-- ==== Sys2Proof/Tests/Slice0.lean ====
section
/-! SUPPORT. Tests: terms that WellFormed refuses, small single steps whose result is worked out from the spec, and for each
statement a state and operands that meet its hypotheses. -/

namespace Sys2Proof.Tests

open Sys2Proof Sys2Proof.Machine

set_option Elab.async false

/-! ### What is not well formed -/

theorem test_wf_core : (Instr.opAdd 26 0 0 0).wf = false ∧ (Instr.opAdd 25 0 0 0).wf = true := by decide
theorem test_wf_register_core : (Instr.registerWrite (.core 26) 0 4 0).wf = false := by decide
theorem test_wf_width : (Instr.registerWrite .warden 0 3 0).wf = false ∧ (Instr.registerWrite .warden 0 8 0).wf = true := by decide
theorem test_wf_unit : (Instr.unitOverrun 0 34).wf = false ∧ (Instr.unitOverrun 1 67).wf = true ∧ (Instr.unitOverrun 3 16).wf = false ∧
    (Instr.unitOverrun 4 0).wf = false := by decide
theorem test_wf_window : (Instr.cipherJob (.win 0 8)).wf = false ∧ (Instr.cipherJob (.host 256 0 0)).wf = false ∧
    (Instr.cipherJob (.host 0 4096 0)).wf = false ∧ (Instr.cipherJob (.auto 4096)).wf = false := by decide
/-- Boot facts with nothing in alarm and eight steps. -/
def facts : BootFacts :=
  { retained := true, backupOk := true, offTime := 0, mask := 0, ends := List.replicate 8 0, badUnits := [], nandOk := true, badNor := [] }

theorem test_wf_boot : facts.wf = true ∧ (Instr.bootStart { facts with ends := [] }).wf = false ∧
    BootFacts.wf { facts with mask := 2 ^ 22 } = false ∧ BootFacts.wf { facts with badUnits := [(0, 34)] } = false := by decide
theorem test_wf_seq : (Instr.delayReqSend 65536 0).wf = false := by decide
theorem test_wf_stall : (Instr.stallRetiringEnd 65536).wf = false := by decide
theorem test_wf_reg : (Instr.expqRead 0 64).wf = false ∧ (Instr.tkMintRead 0 16).wf = false := by decide
theorem test_wf_slot : (Instr.cinchDecision 4096).wf = false ∧ (Instr.fwPost 0 4).wf = false := by decide
theorem test_wf_paddock : (Instr.paddockCreate 256 0).wf = false := by decide
theorem test_wf_card : (Instr.quorumBackup 0 2 [] [] ⟨[], ⟨0, [], 0, 0, [], []⟩⟩).wf = false ∧ (Instr.mcInsert 2).wf = false ∧ (Instr.scInsert 4).wf = false ∧
    (Instr.cardExchangeComplete 0x12 ⟨0, [], 0, 0, [], []⟩).wf = false := by decide
theorem test_wf_queue : (Instr.sqDoorbell 256 0 0).wf = false ∧ (Instr.sqDoorbell 0 4096 0).wf = false := by decide
theorem test_wf_port : (Instr.pauseRepeat 4 true).wf = false ∧ (Instr.frameEgress 0 4 true).wf = false := by decide
theorem test_wf_region : (Instr.regionWrite true 41 0 8 0).wf = false ∧ (Instr.regionWrite true 0 32 8 0).wf = false := by decide
theorem test_wf_media : (Instr.norEraseDone 512 1).wf = false ∧ (Instr.nandEraseDone 4 0 true 1 false).wf = false ∧
    (Instr.stackLost 4 true).wf = false := by decide
theorem test_wf_cvu : (Instr.cvOwnWrite 0 16 0).wf = false := by decide
theorem test_wf_sensor : (Instr.sensorRearm 22).wf = false ∧ (Instr.tamperEvalTick (2 ^ 22) 0).wf = false ∧
    (Instr.bistNow (2 ^ 44)).wf = false := by decide
theorem test_wf_hash : (Instr.mailboxFwkey []).wf = false := by decide
theorem test_wf_period : (Instr.ledgerPeriod []).wf = false := by decide
theorem test_wf_rails : (Instr.railMeasure []).wf = false := by decide
theorem test_wf_frame : (Instr.frameReceived 0 0 true (List.replicate 9601 0) true).wf = false ∧
    (Instr.arpRequest (List.replicate 1519 0)).wf = false ∧ (Instr.dictRead (List.replicate 65508 0)).wf = false := by
  simp only [Instr.wf, List.length_replicate]; decide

========================================

* The task *
Take the entries above and repeat them. Alter nothing.

* Your solution *
-- ==== Sys2Proof/Tests/Slice0.lean ====
section
/-! SUPPORT. Tests: terms that WellFormed refuses, small single steps whose result is worked out from the spec, and for each
statement a state and operands that meet its hypotheses. -/

namespace Sys2Proof.Tests

open Sys2Proof Sys2Proof.Machine

set_option Elab.async false

/-! ### What is not well formed -/

theorem test_wf_core : (Instr.opAdd 26 0 0 0).wf = false ∧ (Instr.opAdd 25 0 0 0).wf = true := by decide
theorem test_wf_register_core : (Instr.registerWrite (.core 26) 0 4 0).wf = false := by decide
theorem test_wf_width : (Instr.registerWrite .warden 0 3 0).wf = false ∧ (Instr.registerWrite .warden 0 8 0).wf = true := by decide
theorem test_wf_unit : (Instr.unitOverrun 0 34).wf = false ∧ (Instr.unitOverrun 1 67).wf = true ∧ (Instr.unitOverrun 3 16).wf = false ∧
    (Instr.unitOverrun 4 0).wf = false := by decide
theorem test_wf_window : (Instr.cipherJob (.win 0 8)).wf = false ∧ (Instr.cipherJob (.host 256 0 0)).wf = false ∧
    (Instr.cipherJob (.host 0 4096 0)).wf = false ∧ (Instr.cipherJob (.auto 4096)).wf = false := by decide
/-- Boot facts with nothing in alarm and eight steps. -/
def facts : BootFacts :=
  { retained := true, backupOk := true, offTime := 0, mask := 0, ends := List.replicate 8 0, badUnits := [], nandOk := true, badNor := [] }

theorem test_wf_boot : facts.wf = true ∧ (Instr.bootStart { facts with ends := [] }).wf = false ∧
    BootFacts.wf { facts with mask := 2 ^ 22 } = false ∧ BootFacts.wf { facts with badUnits := [(0, 34)] } = false := by decide
theorem test_wf_seq : (Instr.delayReqSend 65536 0).wf = false := by decide
theorem test_wf_stall : (Instr.stallRetiringEnd 65536).wf = false := by decide
theorem test_wf_reg : (Instr.expqRead 0 64).wf = false ∧ (Instr.tkMintRead 0 16).wf = false := by decide
theorem test_wf_slot : (Instr.cinchDecision 4096).wf = false ∧ (Instr.fwPost 0 4).wf = false := by decide
theorem test_wf_paddock : (Instr.paddockCreate 256 0).wf = false := by decide
theorem test_wf_card : (Instr.quorumBackup 0 2 [] [] ⟨[], ⟨0, [], 0, 0, [], []⟩⟩).wf = false ∧ (Instr.mcInsert 2).wf = false ∧ (Instr.scInsert 4).wf = false ∧
    (Instr.cardExchangeComplete 0x12 ⟨0, [], 0, 0, [], []⟩).wf = false := by decide
theorem test_wf_queue : (Instr.sqDoorbell 256 0 0).wf = false ∧ (Instr.sqDoorbell 0 4096 0).wf = false := by decide
theorem test_wf_port : (Instr.pauseRepeat 4 true).wf = false ∧ (Instr.frameEgress 0 4 true).wf = false := by decide
theorem test_wf_region : (Instr.regionWrite true 41 0 8 0).wf = false ∧ (Instr.regionWrite true 0 32 8 0).wf = false := by decide
theorem test_wf_media : (Instr.norEraseDone 512 1).wf = false ∧ (Instr.nandEraseDone 4 0 true 1 false).wf = false ∧
    (Instr.stackLost 4 true).wf = false := by decide
theorem test_wf_cvu : (Instr.cvOwnWrite 0 16 0).wf = false := by decide
theorem test_wf_sensor : (Instr.sensorRearm 22).wf = false ∧ (Instr.tamperEvalTick (2 ^ 22) 0).wf = false ∧
    (Instr.bistNow (2 ^ 44)).wf = false := by decide
theorem test_wf_hash : (Instr.mailboxFwkey []).wf = false := by decide
theorem test_wf_period : (Instr.ledgerPeriod []).wf = false := by decide
theorem test_wf_rails : (Instr.railMeasure []).wf = false := by decide
theorem test_wf_frame : (Instr.frameReceived 0 0 true (List.replicate 9601 0) true).wf = false ∧
    (Instr.arpRequest (List.replicate 1519 0)).wf = false ∧ (Instr.dictRead (List.replicate 65508 0)).wf = false := by
  simp only [Instr.wf, List.length_replicate]; decide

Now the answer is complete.